## Task goal
Retype, word for word, every line of the records below starting at the one that contains "((t.core k).inb ((s.core k).slot i).chan).live = none ∧ (t.core" and ending at the one that contains "((t.core (svcOf tl)).slot"; include both of those lines and nothing more.

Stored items
/-- R42, R43, R44, R46, R50, R160: a core that runs nothing dispatches the channel that selection gives it: a new activation at the
handler's PC with its frame and its budget, on a service core with the fault CSRs of the context it is to handle, or the ready one, with
the registers of its workspace granule, at its saved PC. Three points are the model's choice: the activation resumes at the PC that its
slot keeps, whatever word 0 of its workspace granule holds (log 11), a new one takes the lowest free slot that it may have (log 18), and
the context that an activation at level F is to handle is the oldest one that none handles (log 92). -/
def Obligations.CoresSelect : Prop :=
  ∀ (s : State) (k ch i : Nat) (pri : Option Nat), s.select k = some (ch, pri) →
    (∀ m rest, (s.core k).readyChan ch = false → (s.core k).slotFor k ch = some i → ((s.core k).chan ch).mode = false →
      ((s.core k).inb ch).q = m :: rest →
      ∃ t, exec (.dispatchNewActivation k) s = .next t ∧ (t.core k).ctl.run = some i ∧
        (t.core k).act.st = .running ∧ (t.core k).act.chan = ch ∧
        (t.core k).act.pc.toNat = ((s.core k).chan ch).hpc.toNat ∧ (t.core k).act.seq = (s.core k).ctl.seq ∧
        (t.core k).act.count = Nat.max 1 ((s.core k).chan ch).budget.toNat * 32 ∧
        (t.core k).act.wsp = ((s.core k).chan ch).wsp ∧
        (t.core k).reg 56 = m.route ∧ (t.core k).reg 57 = BitVec.ofNat 64 m.len ∧
        (t.core k).reg 58 = (if 8 ≤ m.len then m.words.headD 0 else 0) ∧
        (t.core k).reg 59 = BitVec.ofNat 64 ((s.core k).ctl.seq.toNat * 2 ^ 16 + i * 2 ^ 8 + ch) ∧
        (∀ j, j < 56 → (t.core k).reg j = 0) ∧ ((t.core k).inb ch).q = rest ∧ ((t.core k).inb ch).live = some i ∧
        (t.core k).ctl.seq = (s.core k).ctl.seq + 1 ∧ (∀ j, j ≠ i → (t.core k).slot j = (s.core k).slot j) ∧
        (∀ h, s.toHandle k ch = some h → (t.core k).act.life.fcsr.pc = h.frec.pc ∧ (t.core k).act.life.fcsr.addr = h.frec.addr ∧
          (t.core k).act.life.fcsr.info = h.frec.finfo ∧ (t.core k).act.life.fcsr.cause.toNat % 256 = h.frec.code % 256 ∧
          (h.slot < 16 → (t.core k).act.life.fcsr.newt.getLsbD 24 = true)) ∧
        SameData s t ∧ OtherCores s t k) ∧
    ((s.core k).readyChan ch = true → ((s.core k).inb ch).live = some i → isSvc k = false → (s.core k).ctl.lizn = 0 →
      ((s.core k).slot i).image = none → s.expiredAt k ((s.core k).slot i).wspOff = false → (s.core k).ls.ecc = [] →
      s.poisonAt k ((s.core k).slot i).wspOff 512 = false →
      ∃ t, exec (.resumption k) s = .next t ∧ (t.core k).ctl.run = some i ∧ (t.core k).act.st = .running ∧
        (t.core k).act.pc = ((s.core k).slot i).pc ∧ (t.core k).act.sync = ((s.core k).slot i).sync ∧
        (∀ j, 1 ≤ j → j < 60 → (t.core k).reg j =
          BitVec.ofNat 64 (leNat (s.cellsAt k (((s.core k).slot i).wspOff + 8 * j) 8))) ∧
        (∀ j, j ≠ i → (t.core k).slot j = (s.core k).slot j) ∧ SameMemory s t ∧ OtherCores s t k)

/-- R47, R68, R69, R74, R76, R250, R252, R253, R255, R261, R265: at a commit point the entries of the output buffer are released in order:
a message is injected, and where it owes a reply, its destination holds that signal as HOLDER 11; that of a `sendw` stays, marked, until the
message is accepted, and then leaves; a `sendo` moves a unit of its activation's with the message; a `pour` sends its source as beats; a
`sig` adds its count to the event's counter, discharges what its activation owes and makes the waiters Ready that it satisfies; a `join`,
`bara` or `leave` changes its record. -/
def Obligations.EntriesAreReleased : Prop :=
  (∀ (s : State) (k i : Nat) (e : OEntry) (wait : Bool) (route : Word) (len : Nat) (data : List Word), Releasing s k i e →
    e.kind = .send wait route len data →
    (wait = false → e.sent = false → bitOf route.toNat 48 = false →
      ∃ t, exec (.outputBufferRelease k i) s = .next t ∧ (t.core k).ord.ob = (s.core k).ord.ob.erase e ∧
        t.flight = s.flight ++ [.msg (routeCore route.toNat) (sentMsg s k i route len data []) none] ∧
        SameMemory s t ∧ (t.core k).regs = (s.core k).regs) ∧
    (∀ ev, wait = false → e.sent = false → bitOf route.toNat 48 = true →
      s.event ((s.owner k).getD 4096) (bitsOf route.toNat 47 32) = some ev →
      owedBy (s.core (routeCore route.toNat)) holderNet (evObj (bitsOf route.toNat 47 32)) + 1 < 2 ^ 32 →
      ∃ t, exec (.outputBufferRelease k i) s = .next t ∧ (t.core k).ord.ob = (s.core k).ord.ob.erase e ∧
        t.flight = s.flight ++ [.msg (routeCore route.toNat)
          (sentMsg s k i route len data [⟨false, evObj (bitsOf route.toNat 47 32), ev.rank, 0⟩]) none] ∧
        owedBy (t.core (routeCore route.toNat)) holderNet (evObj (bitsOf route.toNat 47 32)) =
          owedBy (s.core (routeCore route.toNat)) holderNet (evObj (bitsOf route.toNat 47 32)) + 1 ∧
        SameData s t ∧ (t.core k).regs = (s.core k).regs) ∧
    (wait = true → e.sent = false → bitOf route.toNat 48 = false →
      ∃ t, exec (.outputBufferRelease k i) s = .next t ∧
        (t.core k).ord.ob.length = (s.core k).ord.ob.length ∧ (t.core k).firstEntry i = some { e with sent := true } ∧
        ((t.core k).slot i).life.sendw = true ∧
        t.flight = s.flight ++ [.msg (routeCore route.toNat) (sentMsg s k i route len data [])
          (some (k, ((s.core k).slot i).uid.toNat))] ∧
        SameMemory s t ∧ (t.core k).regs = (s.core k).regs) ∧
    (e.sent = true → ((s.core k).slot i).life.sendw = true → exec (.outputBufferRelease k i) s = .next s) ∧
    (e.sent = true → ((s.core k).slot i).life.sendw = false →
      ∃ t, exec (.outputBufferRelease k i) s = .next t ∧ (t.core k).ord.ob = (s.core k).ord.ob.erase e ∧
        t.flight = s.flight ∧ SameMemory s t ∧ (t.core k).regs = (s.core k).regs)) ∧
  (∀ (s : State) (k i : Nat) (e : OEntry) (bar : Bool) (route : Word) (len : Nat) (data : List Word) (obj : Word) (o : Obl),
    Releasing s k i e → e.kind = .sendo bar route len data obj → bitOf route.toNat 48 = false →
    (bar = false → obj.toNat < 65536 ∧ (s.core k).oblOf (holderOf i) false obj = some o ∧
      owedBy (s.core (routeCore route.toNat)) holderNet obj + 1 < 2 ^ 32) →
    (bar = true → ((s.core k).owedArrivals (holderOf i) obj).head? = some o) →
    ∃ t, exec (.outputBufferRelease k i) s = .next t ∧ (t.core k).ord.ob = (s.core k).ord.ob.erase e ∧
      t.flight = s.flight ++ [.msg (routeCore route.toNat) (sentMsg s k i route len data [⟨bar, obj, o.rank, o.count⟩]) none] ∧
      (routeCore route.toNat ≠ k → bar = false →
        owedBy (t.core (routeCore route.toNat)) holderNet obj = owedBy (s.core (routeCore route.toNat)) holderNet obj + 1 ∧
        (1 < o.count.toNat → owedBy (t.core k) (holderOf i) obj = owedBy (s.core k) (holderOf i) obj - 1)) ∧
      (bar = true → ∃ x ∈ (t.core (routeCore route.toNat)).owedArrivals holderNet obj, x.count = o.count ∧ x.rank = o.rank) ∧
      SameData s t ∧ (t.core k).regs = (s.core k).regs) ∧
  (∀ (s : State) (k i : Nat) (e : OEntry) (dst src off n : Nat) (target : Option Word), Releasing s k i e →
    e.kind = .pour dst src off n target → s.firstExpired k src (n / 32) = none → (s.core (placeOf k src).1).ls.ecc = [] →
    ∃ t, exec (.outputBufferRelease k i) s = .next t ∧ (t.core k).ord.ob = (s.core k).ord.ob.erase e ∧
      ((t.core k).slot i).life.beats = ((s.core k).slot i).life.beats + n / 32 ∧
      t.flight = s.flight ++ cutBeats k dst target ((s.owner k).getD 4096) (some (k, ((s.core k).slot i).uid.toNat)) none
        (!isSvc k && ((s.core k).slot i).chan == 30) (n / 32 + 1) off (s.cellsAt k src n) (s.poisonMarks k src (n / 32)) ∧
      SameMemory s t ∧ (t.core k).regs = (s.core k).regs) ∧
  (∀ (s : State) (k i : Nat) (e : OEntry) (name : BitVec 16) (n : BitVec 32) (ev : Event) (p : Nat), Releasing s k i e →
    (s.core k).ctl.pair = none → e.kind = .sig name n → ((s.core k).slot i).life.beats = 0 → p = (s.owner k).getD 4096 →
    s.event p name.toNat = some ev →
    ∃ t, exec (.eventSignalAtHome k i name n) s = .next t ∧ (t.core k).ord.ob = (s.core k).ord.ob.erase e ∧
      t.event p name.toNat = some { ev with
        counter := ev.counter + n
        waiters := ev.waiters.filter fun w => !decide ((ev.counter + n - w.2).toNat < 2 ^ 31) } ∧
      (∀ w ∈ ev.waiters, ∀ j l, w.1 = .act j l → (ev.counter + n - w.2).toNat < 2 ^ 31 →
        ((s.core j).slot l).st = .suspended → ((t.core j).slot l).st = .ready) ∧
      (∀ o, (s.core k).oblOf (holderOf i) false (evObj name.toNat) = some o → n.toNat < o.count.toNat →
        (t.core k).oblOf (holderOf i) false (evObj name.toNat) = some { o with count := o.count - n }) ∧ SameData s t) ∧
  (∀ (s v : State) (k i : Nat) (e : OEntry) (op : BarOp) (va : Word) (beats : BitVec 32) (pa home p : Nat) (d : Dest)
      (b : Bar),
    Releasing s k i e → e.kind = barEntry op va beats → s.barHome k i va = .ok (some (pa, home, d, b), v) →
    p = (s.owner k).getD 4096 → NoDeparture s p pa → s.phys.dram.wf = true →
    (op = .join → (s.core k).oblOf (holderOf i) true va = none) →
    (op = .arrive → ∃ o, o ∈ (s.core k).owedArrivals (holderOf i) va) →
    (op = .leave → ∃ o, (s.core k).oblOf (holderOf i) true va = some o ∧ o.arr = false) →
    ∃ t, exec (.barrierOpAtHome op k i va beats) s = .next t ∧ (t.core k).ord.ob = (s.core k).ord.ob.erase e ∧
      t.barAt d pa = completed (match op with
        | .join => { b with expected := b.expected + 1 }
        | .arrive => { b with arrived := b.arrived + 1, beats := b.beats + beats }
        | .leave => { b with expected := b.expected - 1 }))

/-- R50, R332, R329, R333, R336, R51: a watchdog count of 0 raises fault 0x0D before the next instruction; a context that migrates with a
fault of class kill is killed, and its service core has dispatched a firmware activation for it, which has ended (log 35); it does not
migrate while the service core can dispatch none. One that may be replayed is discarded and its message is delivered again, whole, at the
head of its channel. -/
def Obligations.FaultedContexts : Prop :=
  (∀ (s : State) (k : Nat), (s.core k).ctl.run.isSome = true → (s.core k).act.count = 0 → (s.core k).dbg.halted = false →
    s.Quiet k → (s.core k).inLiz = false →
    ∃ t r, exec (.watchdogExpiry k) s = .next t ∧ r.code = 0x0D ∧ r.w5 = (s.core k).act.budget.setWidth 64 ∧
      TakesFault s t k r (s.core k).act.pc (tileOf k)) ∧
  (∀ (s : State) (k i tl : Nat) (h : Held), s.toServe k i = some (tl, h) → isSvc k = false → h.core = k → h.slot = i →
    (s.core k).moved = none → s.heldClass h = 3 → h.frec.page = none → h.frec.code ≠ 0x0F →
    ((s.core k).slot i).chan ≠ 29 → h.act = ((s.core k).slot i).uid → (s.core k).ctl.run ≠ some i →
    (s.core k).ctl.lizn = 0 → ((s.core k).slot i).life.kind ≠ .resume →
    (∀ j, s.firmwareSlot tl = some j →
      ∃ t, exec (.migration k i) s = .next t ∧ ((t.core k).slot i).st = .free ∧
        ((t.core k).inb ((s.core k).slot i).chan).live = none ∧ (t.core k).oblsOf (holderOf i) = [] ∧
        (t.core (svcOf tl)).ctl.seq = (s.core (svcOf tl)).ctl.seq + 1 ∧ (t.core (svcOf tl)).ctl.run = none ∧
        ((t.core (svcOf tl)).slot j).st = .free) ∧
    (s.firmwareSlot tl = none → exec (.migration k i) s = .next s)) ∧
  (∀ (s : State) (k i tl : Nat) (h : Held) (m : Msg), s.toServe k i = some (tl, h) → h.core = k → h.slot = i →
    isSvc k = false → s.heldClass h = 2 → (s.core k).moved = none → ((s.core k).slot i).life.whole = some m →
    (s.core k).ls.cells.wf = true →
    ∃ t, exec (.replay k i) s = .next t ∧ ((t.core k).slot i).st = .free ∧
      (∃ p, p.length = 2 + m.words.length ∧
        ((t.core k).inb ((s.core k).slot i).chan).q = { m with replays := m.replays + 1, place := p } ::
          ((s.core k).inb ((s.core k).slot i).chan).q.map (·.letGo k i h.act)) ∧
      ((t.core k).inb ((s.core k).slot i).chan).live = none ∧ OutsideInbox s t k)

/-- R81, R84, R89: a tick of the fade clock lets each newt's sweep visit one granule, which is marked expired once its life is over (an
inbox granule may be renewed before the sweep sees it, R35); the clock's reaching the EXPIRY of a live granule makes it read as expired. -/
def Obligations.ClockTicks : Prop :=
  (∀ s : State, ∃ t, exec .fadeTick s = .next t ∧ t.swept = s.swept + 1 ∧ s.swept + 1 ≤ t.cycle / 4096 ∧ s.cycle ≤ t.cycle ∧
    ∀ k c, (k, c) ∈ s.cores → isSvc k = false → (s.swept + 1) % 256 < 240 →
      ((s.core k).ls.tag ((s.swept + 1) % 256)).z = false →
      ((s.swept + 1) % 4096 + 4096 - ((s.core k).ls.tag ((s.swept + 1) % 256)).expiry.toNat) % 4096 < 2048 →
      ((t.core k).ls.tag ((s.swept + 1) % 256)).x = true) ∧
  (∀ (s : State) (k g : Nat), g < 256 → isSvc k = false → s.expiredAt k (512 * g) = false → (s.tagAt k (512 * g)).z = false →
    ∃ t, exec (.granuleExpiry k g) s = .next t ∧ t.expiredAt k (512 * g) = true ∧ t.cycle % 4096 = 0 ∧
      t.cores = s.cores ∧ t.phys = s.phys)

## Finished task
        ((t.core k).inb ((s.core k).slot i).chan).live = none ∧ (t.core k).oblsOf (holderOf i) = [] ∧
        (t.core (svcOf tl)).ctl.seq = (s.core (svcOf tl)).ctl.seq + 1 ∧ (t.core (svcOf tl)).ctl.run = none ∧
        ((t.core (svcOf tl)).slot j).st = .free) ∧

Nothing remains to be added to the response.